▶ Information:
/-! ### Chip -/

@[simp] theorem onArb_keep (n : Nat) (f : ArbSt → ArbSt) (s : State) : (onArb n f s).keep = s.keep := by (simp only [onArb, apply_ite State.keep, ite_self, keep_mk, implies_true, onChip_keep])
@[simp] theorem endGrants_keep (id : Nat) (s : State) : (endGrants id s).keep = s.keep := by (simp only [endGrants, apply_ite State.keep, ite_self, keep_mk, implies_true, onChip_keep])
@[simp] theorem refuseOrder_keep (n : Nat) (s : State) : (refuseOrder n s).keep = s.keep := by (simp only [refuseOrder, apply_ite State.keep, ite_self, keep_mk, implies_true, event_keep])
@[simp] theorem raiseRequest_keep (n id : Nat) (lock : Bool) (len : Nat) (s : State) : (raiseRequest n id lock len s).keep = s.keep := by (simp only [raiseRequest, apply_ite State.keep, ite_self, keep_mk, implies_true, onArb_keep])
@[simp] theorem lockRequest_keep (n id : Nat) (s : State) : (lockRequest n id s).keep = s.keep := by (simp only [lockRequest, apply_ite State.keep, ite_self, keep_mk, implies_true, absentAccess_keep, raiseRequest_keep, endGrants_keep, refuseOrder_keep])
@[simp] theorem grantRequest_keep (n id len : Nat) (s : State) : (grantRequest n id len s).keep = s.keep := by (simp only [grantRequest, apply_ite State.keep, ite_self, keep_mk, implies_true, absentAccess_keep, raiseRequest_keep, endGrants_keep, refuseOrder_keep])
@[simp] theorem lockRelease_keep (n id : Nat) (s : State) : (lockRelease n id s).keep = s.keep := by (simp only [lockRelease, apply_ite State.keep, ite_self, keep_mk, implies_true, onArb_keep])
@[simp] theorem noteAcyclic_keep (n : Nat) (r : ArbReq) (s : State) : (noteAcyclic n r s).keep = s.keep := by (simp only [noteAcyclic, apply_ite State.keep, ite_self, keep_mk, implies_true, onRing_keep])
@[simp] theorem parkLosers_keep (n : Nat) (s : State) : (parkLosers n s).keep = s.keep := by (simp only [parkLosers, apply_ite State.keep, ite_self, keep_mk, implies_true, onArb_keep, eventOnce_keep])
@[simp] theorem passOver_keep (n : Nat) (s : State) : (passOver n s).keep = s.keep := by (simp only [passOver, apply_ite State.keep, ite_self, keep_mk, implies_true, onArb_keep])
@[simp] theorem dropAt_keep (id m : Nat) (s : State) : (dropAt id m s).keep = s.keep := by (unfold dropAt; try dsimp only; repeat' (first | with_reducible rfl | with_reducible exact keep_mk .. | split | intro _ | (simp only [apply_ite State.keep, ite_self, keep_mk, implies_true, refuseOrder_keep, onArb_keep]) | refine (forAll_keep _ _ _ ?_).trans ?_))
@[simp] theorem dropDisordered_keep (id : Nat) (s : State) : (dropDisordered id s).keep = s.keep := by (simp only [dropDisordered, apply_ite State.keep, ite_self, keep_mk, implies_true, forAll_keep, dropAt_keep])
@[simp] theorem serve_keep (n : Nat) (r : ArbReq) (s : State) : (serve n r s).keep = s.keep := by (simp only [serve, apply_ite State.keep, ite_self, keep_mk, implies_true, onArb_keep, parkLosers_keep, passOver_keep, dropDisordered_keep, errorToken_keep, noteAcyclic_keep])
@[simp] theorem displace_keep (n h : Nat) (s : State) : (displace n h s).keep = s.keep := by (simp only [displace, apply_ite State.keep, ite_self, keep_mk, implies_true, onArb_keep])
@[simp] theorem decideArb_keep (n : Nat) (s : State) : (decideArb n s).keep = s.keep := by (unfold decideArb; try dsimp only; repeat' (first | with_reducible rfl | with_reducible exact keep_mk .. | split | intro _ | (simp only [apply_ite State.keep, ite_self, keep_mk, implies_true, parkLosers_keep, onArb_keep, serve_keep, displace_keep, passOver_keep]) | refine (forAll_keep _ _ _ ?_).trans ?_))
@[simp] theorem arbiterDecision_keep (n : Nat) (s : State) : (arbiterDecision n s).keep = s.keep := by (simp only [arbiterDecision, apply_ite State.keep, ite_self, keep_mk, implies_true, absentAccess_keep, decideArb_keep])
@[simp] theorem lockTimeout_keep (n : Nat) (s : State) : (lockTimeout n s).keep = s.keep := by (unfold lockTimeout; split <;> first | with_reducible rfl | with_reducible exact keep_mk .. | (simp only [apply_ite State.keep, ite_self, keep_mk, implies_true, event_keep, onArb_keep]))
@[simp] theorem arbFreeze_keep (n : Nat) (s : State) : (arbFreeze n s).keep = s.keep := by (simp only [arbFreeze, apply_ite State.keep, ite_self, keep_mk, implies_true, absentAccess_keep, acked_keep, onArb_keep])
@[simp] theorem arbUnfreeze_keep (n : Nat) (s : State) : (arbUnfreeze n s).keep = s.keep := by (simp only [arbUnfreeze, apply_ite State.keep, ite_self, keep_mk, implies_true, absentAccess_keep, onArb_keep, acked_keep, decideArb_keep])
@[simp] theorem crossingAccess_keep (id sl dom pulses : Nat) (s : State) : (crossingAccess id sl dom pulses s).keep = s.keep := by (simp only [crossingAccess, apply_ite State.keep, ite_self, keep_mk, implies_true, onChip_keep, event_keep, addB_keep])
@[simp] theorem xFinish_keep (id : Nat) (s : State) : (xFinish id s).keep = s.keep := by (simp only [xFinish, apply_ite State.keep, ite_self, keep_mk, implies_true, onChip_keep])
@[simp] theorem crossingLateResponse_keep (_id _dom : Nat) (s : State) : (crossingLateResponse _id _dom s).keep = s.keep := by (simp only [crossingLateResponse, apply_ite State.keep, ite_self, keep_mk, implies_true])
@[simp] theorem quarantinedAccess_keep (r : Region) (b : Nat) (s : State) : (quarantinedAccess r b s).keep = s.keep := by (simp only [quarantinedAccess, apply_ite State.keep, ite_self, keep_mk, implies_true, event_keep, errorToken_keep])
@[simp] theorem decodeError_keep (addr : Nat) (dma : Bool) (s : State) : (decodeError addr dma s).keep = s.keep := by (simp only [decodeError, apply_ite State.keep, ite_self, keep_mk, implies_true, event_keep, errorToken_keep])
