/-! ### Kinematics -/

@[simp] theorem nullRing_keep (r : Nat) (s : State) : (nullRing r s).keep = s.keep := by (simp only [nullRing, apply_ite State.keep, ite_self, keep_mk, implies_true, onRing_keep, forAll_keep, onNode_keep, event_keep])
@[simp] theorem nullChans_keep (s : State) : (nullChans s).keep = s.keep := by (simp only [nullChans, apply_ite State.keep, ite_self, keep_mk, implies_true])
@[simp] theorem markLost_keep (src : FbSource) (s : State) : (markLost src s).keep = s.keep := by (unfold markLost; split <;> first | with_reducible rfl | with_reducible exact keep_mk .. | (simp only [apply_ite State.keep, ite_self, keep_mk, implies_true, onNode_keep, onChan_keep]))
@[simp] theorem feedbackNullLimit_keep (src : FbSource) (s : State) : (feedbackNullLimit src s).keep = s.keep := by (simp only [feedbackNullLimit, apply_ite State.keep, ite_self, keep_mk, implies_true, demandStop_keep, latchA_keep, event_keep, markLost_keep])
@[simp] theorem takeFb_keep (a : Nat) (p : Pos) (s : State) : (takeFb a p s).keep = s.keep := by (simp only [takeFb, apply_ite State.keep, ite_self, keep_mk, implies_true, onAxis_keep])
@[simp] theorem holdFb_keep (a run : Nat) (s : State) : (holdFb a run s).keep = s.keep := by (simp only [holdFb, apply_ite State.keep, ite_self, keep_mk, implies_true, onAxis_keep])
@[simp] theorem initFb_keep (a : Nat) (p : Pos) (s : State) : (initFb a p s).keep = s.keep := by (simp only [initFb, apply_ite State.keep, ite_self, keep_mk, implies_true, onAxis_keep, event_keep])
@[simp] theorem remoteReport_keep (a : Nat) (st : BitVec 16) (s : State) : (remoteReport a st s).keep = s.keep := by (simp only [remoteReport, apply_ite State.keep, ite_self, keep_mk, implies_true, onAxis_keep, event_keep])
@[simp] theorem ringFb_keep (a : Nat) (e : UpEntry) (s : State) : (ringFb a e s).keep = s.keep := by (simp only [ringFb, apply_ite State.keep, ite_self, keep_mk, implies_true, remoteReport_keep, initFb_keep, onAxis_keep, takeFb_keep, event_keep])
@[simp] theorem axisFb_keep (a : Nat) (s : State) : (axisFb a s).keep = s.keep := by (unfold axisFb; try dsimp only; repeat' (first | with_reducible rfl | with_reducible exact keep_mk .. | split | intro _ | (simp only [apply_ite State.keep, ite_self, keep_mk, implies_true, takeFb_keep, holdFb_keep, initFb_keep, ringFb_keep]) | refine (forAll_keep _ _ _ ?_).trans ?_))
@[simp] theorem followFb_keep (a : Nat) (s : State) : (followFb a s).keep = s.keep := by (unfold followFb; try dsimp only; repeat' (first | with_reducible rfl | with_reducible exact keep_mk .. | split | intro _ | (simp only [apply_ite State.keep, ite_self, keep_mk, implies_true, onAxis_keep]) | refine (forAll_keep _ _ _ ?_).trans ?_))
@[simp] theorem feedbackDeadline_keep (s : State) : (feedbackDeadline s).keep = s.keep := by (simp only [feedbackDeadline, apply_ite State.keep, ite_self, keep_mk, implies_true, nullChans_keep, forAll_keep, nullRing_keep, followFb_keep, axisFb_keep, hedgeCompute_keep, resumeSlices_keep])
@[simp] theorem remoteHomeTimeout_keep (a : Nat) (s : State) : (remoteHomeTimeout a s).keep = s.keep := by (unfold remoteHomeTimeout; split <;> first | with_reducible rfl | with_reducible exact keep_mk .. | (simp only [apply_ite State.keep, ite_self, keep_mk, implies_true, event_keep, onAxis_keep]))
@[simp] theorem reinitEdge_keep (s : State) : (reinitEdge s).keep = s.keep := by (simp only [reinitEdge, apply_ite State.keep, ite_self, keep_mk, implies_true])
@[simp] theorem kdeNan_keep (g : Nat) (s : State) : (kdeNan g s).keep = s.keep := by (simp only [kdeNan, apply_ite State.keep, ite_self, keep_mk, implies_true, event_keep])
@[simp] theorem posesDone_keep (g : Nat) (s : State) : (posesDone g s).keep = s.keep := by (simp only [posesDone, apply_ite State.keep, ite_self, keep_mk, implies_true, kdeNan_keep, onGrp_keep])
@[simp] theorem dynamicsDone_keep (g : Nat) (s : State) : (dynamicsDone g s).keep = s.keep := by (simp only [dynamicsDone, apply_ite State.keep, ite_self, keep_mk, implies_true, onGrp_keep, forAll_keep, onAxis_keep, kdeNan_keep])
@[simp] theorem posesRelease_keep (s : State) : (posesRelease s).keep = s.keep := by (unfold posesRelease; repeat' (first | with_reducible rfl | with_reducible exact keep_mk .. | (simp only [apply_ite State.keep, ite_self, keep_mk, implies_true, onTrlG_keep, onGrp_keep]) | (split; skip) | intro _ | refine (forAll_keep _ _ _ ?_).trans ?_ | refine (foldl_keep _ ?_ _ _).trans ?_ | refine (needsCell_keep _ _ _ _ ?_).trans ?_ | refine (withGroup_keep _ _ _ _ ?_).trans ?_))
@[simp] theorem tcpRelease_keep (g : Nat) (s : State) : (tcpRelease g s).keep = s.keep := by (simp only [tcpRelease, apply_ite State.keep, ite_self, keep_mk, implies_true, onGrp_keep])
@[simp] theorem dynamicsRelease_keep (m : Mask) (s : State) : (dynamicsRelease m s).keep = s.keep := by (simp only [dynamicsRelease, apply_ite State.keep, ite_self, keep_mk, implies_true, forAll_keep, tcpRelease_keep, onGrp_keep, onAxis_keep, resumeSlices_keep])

...

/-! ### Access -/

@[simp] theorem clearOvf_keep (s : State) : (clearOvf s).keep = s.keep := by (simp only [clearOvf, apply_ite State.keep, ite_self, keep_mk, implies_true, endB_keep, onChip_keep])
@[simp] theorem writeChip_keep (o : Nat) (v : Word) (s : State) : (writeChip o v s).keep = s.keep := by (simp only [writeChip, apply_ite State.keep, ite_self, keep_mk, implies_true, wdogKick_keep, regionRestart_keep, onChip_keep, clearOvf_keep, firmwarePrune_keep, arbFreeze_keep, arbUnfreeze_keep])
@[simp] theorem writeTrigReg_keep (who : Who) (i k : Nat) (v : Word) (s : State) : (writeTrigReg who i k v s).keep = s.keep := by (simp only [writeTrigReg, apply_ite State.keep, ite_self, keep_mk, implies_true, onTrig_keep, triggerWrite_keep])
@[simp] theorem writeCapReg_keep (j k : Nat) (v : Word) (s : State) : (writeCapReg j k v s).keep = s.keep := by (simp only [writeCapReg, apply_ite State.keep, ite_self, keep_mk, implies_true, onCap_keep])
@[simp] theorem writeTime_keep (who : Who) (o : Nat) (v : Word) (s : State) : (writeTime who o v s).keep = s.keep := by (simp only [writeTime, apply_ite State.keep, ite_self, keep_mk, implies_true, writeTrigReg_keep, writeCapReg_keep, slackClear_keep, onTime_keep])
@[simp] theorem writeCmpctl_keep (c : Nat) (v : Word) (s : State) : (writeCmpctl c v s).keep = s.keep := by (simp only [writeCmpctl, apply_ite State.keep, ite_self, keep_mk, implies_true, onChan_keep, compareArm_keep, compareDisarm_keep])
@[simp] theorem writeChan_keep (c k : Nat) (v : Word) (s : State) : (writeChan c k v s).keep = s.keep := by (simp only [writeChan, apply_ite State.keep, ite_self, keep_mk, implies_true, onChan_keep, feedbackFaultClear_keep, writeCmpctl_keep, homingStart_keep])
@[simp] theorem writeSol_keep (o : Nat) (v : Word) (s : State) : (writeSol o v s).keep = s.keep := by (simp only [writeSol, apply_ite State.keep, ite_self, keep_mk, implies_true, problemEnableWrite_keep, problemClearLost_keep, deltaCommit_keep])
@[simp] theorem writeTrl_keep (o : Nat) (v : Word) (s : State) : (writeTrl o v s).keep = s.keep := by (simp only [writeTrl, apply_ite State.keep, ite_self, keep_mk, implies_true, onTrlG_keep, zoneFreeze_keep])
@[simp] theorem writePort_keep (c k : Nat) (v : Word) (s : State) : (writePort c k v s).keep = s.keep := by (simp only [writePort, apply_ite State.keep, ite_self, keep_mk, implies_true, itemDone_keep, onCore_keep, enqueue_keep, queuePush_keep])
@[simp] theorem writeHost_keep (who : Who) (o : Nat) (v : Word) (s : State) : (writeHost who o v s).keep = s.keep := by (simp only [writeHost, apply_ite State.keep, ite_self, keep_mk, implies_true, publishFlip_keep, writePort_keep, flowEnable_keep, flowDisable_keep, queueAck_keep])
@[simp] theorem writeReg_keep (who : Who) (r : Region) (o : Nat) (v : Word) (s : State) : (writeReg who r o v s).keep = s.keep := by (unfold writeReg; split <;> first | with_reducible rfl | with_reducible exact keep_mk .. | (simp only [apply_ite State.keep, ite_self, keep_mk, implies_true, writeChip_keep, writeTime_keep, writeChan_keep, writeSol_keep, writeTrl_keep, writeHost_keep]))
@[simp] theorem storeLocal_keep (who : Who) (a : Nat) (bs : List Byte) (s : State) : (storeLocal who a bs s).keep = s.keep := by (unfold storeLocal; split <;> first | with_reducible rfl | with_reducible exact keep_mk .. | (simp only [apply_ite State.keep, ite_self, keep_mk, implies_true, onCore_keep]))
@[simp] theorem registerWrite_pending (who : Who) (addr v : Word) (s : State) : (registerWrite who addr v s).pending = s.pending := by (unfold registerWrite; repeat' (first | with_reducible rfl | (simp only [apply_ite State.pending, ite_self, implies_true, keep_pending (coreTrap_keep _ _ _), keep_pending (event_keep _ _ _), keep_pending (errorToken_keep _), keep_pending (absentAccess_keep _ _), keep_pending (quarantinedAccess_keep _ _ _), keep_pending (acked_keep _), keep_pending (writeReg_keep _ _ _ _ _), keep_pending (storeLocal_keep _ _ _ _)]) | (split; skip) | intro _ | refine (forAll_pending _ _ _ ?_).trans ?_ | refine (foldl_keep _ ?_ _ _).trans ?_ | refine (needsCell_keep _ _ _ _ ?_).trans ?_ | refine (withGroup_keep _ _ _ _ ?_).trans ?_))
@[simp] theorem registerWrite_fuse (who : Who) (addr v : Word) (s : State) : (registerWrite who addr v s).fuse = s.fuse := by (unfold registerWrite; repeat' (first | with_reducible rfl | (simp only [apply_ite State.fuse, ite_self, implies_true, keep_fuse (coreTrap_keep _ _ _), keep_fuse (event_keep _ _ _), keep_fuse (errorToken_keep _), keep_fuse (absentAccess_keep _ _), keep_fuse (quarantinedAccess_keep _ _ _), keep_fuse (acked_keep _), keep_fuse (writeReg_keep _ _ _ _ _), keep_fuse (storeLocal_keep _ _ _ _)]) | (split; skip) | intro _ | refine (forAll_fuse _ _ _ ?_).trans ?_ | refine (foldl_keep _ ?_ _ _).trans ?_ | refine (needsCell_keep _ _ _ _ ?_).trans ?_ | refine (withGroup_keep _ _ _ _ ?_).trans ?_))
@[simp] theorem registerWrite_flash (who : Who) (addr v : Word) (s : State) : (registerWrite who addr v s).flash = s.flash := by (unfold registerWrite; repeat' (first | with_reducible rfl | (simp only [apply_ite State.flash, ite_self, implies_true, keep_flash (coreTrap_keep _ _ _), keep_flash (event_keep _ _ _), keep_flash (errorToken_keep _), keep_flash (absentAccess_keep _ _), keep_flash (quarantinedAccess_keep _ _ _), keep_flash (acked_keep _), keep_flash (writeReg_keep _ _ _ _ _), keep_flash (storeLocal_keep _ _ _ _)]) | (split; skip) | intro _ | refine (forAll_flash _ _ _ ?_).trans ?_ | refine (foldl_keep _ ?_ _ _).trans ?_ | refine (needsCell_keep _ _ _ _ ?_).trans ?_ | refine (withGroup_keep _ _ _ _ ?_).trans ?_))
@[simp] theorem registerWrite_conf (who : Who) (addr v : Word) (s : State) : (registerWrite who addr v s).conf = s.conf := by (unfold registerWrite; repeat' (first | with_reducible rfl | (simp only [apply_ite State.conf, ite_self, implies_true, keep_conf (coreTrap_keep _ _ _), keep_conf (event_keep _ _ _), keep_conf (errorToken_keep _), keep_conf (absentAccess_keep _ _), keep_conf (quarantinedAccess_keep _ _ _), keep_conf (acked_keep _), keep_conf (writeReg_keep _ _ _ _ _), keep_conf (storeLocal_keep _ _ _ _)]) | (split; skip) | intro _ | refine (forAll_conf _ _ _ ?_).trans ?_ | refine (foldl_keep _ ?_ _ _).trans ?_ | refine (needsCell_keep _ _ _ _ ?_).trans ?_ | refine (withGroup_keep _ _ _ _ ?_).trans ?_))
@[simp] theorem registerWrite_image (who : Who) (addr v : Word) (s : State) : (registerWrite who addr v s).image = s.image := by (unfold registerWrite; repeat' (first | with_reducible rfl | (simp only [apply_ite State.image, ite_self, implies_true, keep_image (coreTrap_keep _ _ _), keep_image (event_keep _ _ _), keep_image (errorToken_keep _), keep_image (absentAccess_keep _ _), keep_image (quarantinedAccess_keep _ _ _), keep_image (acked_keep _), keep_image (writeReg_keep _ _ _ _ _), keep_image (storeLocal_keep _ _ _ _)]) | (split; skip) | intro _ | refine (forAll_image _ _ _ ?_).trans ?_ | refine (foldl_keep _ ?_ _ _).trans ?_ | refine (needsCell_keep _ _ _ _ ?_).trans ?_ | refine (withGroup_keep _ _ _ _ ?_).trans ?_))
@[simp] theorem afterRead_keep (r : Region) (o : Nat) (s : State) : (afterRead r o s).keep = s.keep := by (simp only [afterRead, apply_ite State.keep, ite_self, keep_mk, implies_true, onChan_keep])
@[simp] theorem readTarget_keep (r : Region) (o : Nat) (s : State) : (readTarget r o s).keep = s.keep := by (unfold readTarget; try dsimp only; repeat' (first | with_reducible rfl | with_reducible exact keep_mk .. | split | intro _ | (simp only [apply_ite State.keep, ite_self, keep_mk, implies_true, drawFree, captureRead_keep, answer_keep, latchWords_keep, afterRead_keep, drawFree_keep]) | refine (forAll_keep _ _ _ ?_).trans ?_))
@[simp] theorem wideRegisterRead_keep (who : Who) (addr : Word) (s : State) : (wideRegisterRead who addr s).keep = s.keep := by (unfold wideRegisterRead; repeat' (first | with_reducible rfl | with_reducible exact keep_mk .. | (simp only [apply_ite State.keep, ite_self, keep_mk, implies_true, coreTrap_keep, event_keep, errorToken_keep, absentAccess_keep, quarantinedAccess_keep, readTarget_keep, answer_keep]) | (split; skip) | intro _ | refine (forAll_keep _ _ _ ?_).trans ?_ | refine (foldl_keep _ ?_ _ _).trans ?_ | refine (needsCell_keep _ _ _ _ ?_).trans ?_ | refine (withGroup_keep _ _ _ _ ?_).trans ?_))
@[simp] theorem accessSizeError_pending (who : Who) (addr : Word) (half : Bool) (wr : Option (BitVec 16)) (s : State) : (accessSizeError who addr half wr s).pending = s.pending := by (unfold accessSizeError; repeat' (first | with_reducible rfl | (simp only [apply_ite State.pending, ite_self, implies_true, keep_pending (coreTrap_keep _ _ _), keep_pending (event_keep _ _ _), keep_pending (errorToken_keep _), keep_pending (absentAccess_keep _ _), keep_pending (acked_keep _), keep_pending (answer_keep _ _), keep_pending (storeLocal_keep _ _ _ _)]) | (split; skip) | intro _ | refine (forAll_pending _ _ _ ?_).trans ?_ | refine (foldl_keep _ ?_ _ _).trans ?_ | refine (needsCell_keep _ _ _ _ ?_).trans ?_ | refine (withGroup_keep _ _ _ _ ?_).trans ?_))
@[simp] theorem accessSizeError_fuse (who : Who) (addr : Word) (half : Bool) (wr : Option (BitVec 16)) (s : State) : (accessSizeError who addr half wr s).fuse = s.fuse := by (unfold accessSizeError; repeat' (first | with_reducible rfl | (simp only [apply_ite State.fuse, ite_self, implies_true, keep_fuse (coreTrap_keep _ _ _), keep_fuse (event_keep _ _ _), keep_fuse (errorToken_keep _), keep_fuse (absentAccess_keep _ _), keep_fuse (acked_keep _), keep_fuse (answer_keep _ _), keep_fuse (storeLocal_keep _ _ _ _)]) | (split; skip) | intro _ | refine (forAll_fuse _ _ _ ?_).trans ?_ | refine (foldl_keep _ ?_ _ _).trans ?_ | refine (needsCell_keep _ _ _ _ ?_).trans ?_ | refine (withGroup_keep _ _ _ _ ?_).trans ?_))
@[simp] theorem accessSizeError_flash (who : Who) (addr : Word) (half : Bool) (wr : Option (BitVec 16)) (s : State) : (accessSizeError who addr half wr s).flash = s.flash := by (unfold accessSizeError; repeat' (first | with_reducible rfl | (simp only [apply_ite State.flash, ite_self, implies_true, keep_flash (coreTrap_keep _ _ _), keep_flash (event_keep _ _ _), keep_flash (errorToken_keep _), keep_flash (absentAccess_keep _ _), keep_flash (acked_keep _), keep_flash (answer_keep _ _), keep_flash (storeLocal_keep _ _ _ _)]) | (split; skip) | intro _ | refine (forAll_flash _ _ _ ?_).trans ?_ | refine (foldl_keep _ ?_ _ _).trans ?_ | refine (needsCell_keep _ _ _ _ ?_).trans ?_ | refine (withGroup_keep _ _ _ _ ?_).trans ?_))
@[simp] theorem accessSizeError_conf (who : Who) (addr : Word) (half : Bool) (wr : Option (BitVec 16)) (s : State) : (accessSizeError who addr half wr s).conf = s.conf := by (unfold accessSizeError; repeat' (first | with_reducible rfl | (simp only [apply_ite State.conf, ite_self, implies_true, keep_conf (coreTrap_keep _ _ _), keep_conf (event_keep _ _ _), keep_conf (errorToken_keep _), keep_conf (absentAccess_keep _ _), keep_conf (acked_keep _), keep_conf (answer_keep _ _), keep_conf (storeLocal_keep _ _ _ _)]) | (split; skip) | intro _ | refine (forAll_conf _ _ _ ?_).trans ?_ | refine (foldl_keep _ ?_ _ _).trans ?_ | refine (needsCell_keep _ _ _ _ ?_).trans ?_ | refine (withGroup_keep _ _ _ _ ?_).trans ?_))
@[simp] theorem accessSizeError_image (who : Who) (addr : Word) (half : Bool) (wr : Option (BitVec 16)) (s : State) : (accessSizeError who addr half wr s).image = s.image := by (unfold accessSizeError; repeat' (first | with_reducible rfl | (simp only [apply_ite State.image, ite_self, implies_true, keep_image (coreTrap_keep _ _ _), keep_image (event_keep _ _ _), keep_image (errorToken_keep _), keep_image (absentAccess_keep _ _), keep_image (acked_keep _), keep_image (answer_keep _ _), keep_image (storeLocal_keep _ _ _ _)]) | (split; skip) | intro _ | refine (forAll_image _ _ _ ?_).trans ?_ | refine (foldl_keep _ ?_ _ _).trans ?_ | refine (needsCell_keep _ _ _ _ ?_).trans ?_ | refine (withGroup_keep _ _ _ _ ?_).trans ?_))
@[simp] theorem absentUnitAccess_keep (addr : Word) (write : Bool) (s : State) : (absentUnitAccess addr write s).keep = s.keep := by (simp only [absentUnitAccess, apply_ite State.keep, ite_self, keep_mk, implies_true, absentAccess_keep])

▶ Instructions for the task: I'd like the lines above from the one with "theorem wideRegisterRead_keep (who" up to and including the one with "theorem accessSizeError_fuse (who" copied exactly, with no other lines.

▶ Reply:
@[simp] theorem wideRegisterRead_keep (who : Who) (addr : Word) (s : State) : (wideRegisterRead who addr s).keep = s.keep := by (unfold wideRegisterRead; repeat' (first | with_reducible rfl | with_reducible exact keep_mk .. | (simp only [apply_ite State.keep, ite_self, keep_mk, implies_true, coreTrap_keep, event_keep, errorToken_keep, absentAccess_keep, quarantinedAccess_keep, readTarget_keep, answer_keep]) | (split; skip) | intro _ | refine (forAll_keep _ _ _ ?_).trans ?_ | refine (foldl_keep _ ?_ _ _).trans ?_ | refine (needsCell_keep _ _ _ _ ?_).trans ?_ | refine (withGroup_keep _ _ _ _ ?_).trans ?_))
@[simp] theorem accessSizeError_pending (who : Who) (addr : Word) (half : Bool) (wr : Option (BitVec 16)) (s : State) : (accessSizeError who addr half wr s).pending = s.pending := by (unfold accessSizeError; repeat' (first | with_reducible rfl | (simp only [apply_ite State.pending, ite_self, implies_true, keep_pending (coreTrap_keep _ _ _), keep_pending (event_keep _ _ _), keep_pending (errorToken_keep _), keep_pending (absentAccess_keep _ _), keep_pending (acked_keep _), keep_pending (answer_keep _ _), keep_pending (storeLocal_keep _ _ _ _)]) | (split; skip) | intro _ | refine (forAll_pending _ _ _ ?_).trans ?_ | refine (foldl_keep _ ?_ _ _).trans ?_ | refine (needsCell_keep _ _ _ _ ?_).trans ?_ | refine (withGroup_keep _ _ _ _ ?_).trans ?_))
@[simp] theorem accessSizeError_fuse (who : Who) (addr : Word) (half : Bool) (wr : Option (BitVec 16)) (s : State) : (accessSizeError who addr half wr s).fuse = s.fuse := by (unfold accessSizeError; repeat' (first | with_reducible rfl | (simp only [apply_ite State.fuse, ite_self, implies_true, keep_fuse (coreTrap_keep _ _ _), keep_fuse (event_keep _ _ _), keep_fuse (errorToken_keep _), keep_fuse (absentAccess_keep _ _), keep_fuse (acked_keep _), keep_fuse (answer_keep _ _), keep_fuse (storeLocal_keep _ _ _ _)]) | (split; skip) | intro _ | refine (forAll_fuse _ _ _ ?_).trans ?_ | refine (foldl_keep _ ?_ _ _).trans ?_ | refine (needsCell_keep _ _ _ _ ?_).trans ?_ | refine (withGroup_keep _ _ _ _ ?_).trans ?_))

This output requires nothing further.